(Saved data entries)
━━━━━━━━━━
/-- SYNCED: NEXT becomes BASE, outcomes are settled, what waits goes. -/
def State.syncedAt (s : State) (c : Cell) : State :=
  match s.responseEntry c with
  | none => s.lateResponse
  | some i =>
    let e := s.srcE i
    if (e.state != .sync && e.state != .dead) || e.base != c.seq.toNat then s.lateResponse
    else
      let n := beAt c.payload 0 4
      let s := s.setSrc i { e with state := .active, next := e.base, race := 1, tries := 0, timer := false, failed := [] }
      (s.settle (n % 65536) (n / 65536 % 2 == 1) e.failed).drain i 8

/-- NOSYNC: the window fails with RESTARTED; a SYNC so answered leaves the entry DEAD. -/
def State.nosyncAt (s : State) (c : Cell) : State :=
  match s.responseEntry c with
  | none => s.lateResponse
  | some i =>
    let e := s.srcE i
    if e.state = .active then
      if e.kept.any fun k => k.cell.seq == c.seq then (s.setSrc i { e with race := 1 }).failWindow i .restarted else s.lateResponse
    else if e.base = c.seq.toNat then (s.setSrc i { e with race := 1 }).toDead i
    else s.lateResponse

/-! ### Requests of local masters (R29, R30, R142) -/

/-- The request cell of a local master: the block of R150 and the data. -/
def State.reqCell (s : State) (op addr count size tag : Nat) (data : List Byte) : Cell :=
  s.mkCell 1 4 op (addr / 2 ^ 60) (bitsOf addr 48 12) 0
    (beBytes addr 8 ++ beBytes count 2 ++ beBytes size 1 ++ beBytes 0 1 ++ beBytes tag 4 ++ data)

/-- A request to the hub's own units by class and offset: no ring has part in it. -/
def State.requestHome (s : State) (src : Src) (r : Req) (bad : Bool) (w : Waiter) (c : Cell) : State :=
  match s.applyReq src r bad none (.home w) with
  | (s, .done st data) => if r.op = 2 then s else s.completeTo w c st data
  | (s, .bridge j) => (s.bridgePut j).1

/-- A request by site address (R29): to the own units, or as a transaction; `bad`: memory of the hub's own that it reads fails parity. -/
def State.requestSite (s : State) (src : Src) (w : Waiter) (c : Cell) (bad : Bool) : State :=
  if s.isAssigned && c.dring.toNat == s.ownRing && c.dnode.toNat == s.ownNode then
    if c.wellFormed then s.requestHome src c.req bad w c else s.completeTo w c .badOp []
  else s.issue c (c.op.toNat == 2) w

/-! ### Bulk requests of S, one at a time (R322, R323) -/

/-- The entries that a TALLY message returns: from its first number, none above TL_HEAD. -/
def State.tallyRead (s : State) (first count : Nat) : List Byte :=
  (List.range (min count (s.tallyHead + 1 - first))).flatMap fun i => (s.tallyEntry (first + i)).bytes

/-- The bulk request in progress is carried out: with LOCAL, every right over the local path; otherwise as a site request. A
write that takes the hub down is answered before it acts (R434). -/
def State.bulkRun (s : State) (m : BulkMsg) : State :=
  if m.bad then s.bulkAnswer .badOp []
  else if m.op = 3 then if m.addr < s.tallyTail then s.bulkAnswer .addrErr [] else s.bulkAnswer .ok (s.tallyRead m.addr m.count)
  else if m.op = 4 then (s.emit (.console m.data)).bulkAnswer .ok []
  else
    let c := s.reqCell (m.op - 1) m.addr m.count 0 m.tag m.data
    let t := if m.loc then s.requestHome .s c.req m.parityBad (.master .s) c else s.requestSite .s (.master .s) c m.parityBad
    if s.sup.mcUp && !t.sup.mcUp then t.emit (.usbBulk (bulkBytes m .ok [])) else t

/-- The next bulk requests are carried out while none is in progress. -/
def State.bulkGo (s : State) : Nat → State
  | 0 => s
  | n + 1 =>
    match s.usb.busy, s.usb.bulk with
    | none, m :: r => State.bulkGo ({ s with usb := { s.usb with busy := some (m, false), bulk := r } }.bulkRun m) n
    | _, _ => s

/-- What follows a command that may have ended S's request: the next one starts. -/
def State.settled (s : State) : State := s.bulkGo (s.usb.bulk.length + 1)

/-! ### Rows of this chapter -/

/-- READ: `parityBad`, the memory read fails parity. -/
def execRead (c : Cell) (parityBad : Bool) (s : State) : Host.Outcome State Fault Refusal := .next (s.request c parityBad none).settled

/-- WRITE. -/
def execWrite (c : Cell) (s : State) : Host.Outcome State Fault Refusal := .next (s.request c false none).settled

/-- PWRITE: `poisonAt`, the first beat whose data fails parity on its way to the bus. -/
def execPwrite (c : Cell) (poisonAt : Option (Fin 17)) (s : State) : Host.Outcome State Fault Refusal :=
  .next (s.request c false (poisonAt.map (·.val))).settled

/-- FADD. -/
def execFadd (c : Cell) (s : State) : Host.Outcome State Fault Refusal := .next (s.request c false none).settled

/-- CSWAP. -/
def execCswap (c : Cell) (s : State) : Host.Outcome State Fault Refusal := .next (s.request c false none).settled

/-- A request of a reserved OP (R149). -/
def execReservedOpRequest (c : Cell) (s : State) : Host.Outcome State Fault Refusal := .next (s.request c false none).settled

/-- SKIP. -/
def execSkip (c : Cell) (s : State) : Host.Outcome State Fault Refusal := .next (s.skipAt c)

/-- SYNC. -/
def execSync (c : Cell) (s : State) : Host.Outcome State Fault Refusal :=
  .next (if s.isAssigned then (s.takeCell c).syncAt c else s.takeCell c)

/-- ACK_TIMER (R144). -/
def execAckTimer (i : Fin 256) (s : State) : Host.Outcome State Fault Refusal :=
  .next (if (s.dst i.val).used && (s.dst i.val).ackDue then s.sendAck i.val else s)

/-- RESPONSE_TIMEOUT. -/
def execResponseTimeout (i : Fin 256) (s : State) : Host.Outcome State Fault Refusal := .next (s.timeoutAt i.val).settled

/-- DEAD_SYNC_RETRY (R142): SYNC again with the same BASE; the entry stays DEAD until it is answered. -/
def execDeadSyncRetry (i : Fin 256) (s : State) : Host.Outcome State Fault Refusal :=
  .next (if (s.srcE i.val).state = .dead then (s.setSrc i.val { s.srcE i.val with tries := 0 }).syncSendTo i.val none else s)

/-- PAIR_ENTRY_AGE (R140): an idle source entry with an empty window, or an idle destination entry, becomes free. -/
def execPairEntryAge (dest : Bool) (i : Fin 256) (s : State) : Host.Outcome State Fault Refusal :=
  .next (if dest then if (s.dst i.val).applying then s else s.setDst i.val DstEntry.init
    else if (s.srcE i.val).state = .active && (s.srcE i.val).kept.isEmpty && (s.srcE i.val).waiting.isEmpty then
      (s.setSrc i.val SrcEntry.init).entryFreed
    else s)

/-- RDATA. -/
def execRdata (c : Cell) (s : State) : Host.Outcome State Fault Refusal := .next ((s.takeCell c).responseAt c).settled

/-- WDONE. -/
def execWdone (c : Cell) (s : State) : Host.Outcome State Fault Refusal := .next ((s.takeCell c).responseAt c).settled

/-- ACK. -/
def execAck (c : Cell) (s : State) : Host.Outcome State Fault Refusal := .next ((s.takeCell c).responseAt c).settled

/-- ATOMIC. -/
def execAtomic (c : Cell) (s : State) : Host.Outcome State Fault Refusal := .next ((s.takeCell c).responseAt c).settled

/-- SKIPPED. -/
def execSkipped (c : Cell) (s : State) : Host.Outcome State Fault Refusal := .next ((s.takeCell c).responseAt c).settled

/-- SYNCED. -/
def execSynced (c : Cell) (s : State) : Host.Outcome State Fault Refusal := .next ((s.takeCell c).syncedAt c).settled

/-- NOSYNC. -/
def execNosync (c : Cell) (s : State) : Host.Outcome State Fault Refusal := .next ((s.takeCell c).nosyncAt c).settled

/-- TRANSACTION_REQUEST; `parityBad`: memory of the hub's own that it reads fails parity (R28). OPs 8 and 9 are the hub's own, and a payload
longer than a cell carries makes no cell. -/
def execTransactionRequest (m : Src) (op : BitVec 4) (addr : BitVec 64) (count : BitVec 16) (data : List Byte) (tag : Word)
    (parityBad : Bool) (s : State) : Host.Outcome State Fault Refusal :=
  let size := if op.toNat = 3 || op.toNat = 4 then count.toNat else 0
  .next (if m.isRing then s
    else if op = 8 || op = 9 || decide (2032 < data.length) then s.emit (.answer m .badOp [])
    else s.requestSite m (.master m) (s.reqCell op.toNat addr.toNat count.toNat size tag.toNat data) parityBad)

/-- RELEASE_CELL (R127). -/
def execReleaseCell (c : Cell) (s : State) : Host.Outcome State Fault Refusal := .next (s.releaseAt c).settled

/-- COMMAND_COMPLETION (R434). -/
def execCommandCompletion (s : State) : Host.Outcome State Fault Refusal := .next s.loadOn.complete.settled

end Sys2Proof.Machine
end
━━━━━━━━━━
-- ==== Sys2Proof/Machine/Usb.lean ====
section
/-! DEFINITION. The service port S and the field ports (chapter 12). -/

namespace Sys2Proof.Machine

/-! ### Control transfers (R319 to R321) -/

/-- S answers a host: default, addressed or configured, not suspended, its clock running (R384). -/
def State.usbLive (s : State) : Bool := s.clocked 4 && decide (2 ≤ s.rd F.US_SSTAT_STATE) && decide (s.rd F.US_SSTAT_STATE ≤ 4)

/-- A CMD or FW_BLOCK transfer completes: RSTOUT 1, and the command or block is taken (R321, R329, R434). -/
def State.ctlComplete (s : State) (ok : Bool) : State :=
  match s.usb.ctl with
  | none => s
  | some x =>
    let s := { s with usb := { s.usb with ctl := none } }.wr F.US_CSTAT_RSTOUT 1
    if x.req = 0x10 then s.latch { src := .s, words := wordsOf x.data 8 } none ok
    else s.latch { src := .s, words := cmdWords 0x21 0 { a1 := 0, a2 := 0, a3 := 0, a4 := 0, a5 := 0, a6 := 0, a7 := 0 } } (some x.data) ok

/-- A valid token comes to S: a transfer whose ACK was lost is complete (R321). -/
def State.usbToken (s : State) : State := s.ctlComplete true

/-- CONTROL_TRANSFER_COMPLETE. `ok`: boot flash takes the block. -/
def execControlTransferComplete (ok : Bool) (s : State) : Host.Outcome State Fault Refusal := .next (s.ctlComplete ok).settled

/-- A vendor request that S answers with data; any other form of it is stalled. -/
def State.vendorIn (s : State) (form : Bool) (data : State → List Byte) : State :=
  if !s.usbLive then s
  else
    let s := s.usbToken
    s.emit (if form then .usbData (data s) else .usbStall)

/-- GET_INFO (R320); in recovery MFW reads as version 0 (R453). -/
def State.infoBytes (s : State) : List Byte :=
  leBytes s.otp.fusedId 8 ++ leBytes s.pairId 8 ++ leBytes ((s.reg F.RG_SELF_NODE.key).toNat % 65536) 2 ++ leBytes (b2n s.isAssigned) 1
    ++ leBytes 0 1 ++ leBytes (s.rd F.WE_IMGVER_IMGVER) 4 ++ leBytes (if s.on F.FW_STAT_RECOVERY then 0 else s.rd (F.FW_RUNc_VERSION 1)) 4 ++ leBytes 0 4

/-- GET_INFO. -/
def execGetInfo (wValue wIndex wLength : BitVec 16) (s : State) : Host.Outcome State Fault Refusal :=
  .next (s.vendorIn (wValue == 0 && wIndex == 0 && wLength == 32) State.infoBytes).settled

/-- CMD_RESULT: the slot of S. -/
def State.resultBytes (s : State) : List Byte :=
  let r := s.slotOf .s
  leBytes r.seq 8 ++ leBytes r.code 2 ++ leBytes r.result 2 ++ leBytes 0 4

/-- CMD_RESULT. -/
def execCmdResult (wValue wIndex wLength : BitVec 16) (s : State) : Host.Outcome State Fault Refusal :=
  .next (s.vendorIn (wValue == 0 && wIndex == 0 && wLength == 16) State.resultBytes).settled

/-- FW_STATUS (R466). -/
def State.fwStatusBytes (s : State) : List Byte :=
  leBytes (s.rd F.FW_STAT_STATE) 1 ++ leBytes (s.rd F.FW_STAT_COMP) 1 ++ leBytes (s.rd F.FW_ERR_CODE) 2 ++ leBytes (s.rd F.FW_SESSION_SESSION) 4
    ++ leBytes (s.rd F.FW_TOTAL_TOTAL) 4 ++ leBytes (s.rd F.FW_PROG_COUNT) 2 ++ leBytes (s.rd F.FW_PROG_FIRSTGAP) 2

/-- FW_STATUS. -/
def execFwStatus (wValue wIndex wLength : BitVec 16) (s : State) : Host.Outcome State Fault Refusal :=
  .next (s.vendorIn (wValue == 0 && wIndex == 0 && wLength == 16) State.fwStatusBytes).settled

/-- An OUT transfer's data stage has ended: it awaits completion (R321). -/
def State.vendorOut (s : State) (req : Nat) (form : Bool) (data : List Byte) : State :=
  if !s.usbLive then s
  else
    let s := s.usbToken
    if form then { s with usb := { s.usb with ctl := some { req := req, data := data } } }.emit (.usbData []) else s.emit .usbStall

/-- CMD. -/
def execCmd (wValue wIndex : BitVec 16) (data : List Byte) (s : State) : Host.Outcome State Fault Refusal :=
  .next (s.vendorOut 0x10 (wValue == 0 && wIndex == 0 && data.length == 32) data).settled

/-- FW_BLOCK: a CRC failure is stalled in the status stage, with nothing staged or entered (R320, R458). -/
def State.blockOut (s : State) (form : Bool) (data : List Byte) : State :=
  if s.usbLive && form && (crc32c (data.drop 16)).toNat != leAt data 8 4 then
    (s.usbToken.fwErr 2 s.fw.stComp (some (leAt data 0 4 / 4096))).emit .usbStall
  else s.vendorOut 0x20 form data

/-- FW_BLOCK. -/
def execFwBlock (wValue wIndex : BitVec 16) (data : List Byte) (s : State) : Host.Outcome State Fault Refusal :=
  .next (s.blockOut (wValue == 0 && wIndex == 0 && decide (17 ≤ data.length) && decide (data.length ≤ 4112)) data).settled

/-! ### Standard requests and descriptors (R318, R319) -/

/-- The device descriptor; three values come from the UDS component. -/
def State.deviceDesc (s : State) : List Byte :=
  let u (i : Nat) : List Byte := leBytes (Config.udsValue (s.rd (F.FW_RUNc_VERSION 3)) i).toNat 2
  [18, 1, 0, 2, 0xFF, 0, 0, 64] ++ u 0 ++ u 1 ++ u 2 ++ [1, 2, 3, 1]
━━━━━━━━━━
Assigned task: Reproduce each line from the records that contains the word "lateResponse".

Answer below:
  | none => s.lateResponse
    if (e.state != .sync && e.state != .dead) || e.base != c.seq.toNat then s.lateResponse
  | none => s.lateResponse
      if e.kept.any fun k => k.cell.seq == c.seq then (s.setSrc i { e with race := 1 }).failWindow i .restarted else s.lateResponse
    else s.lateResponse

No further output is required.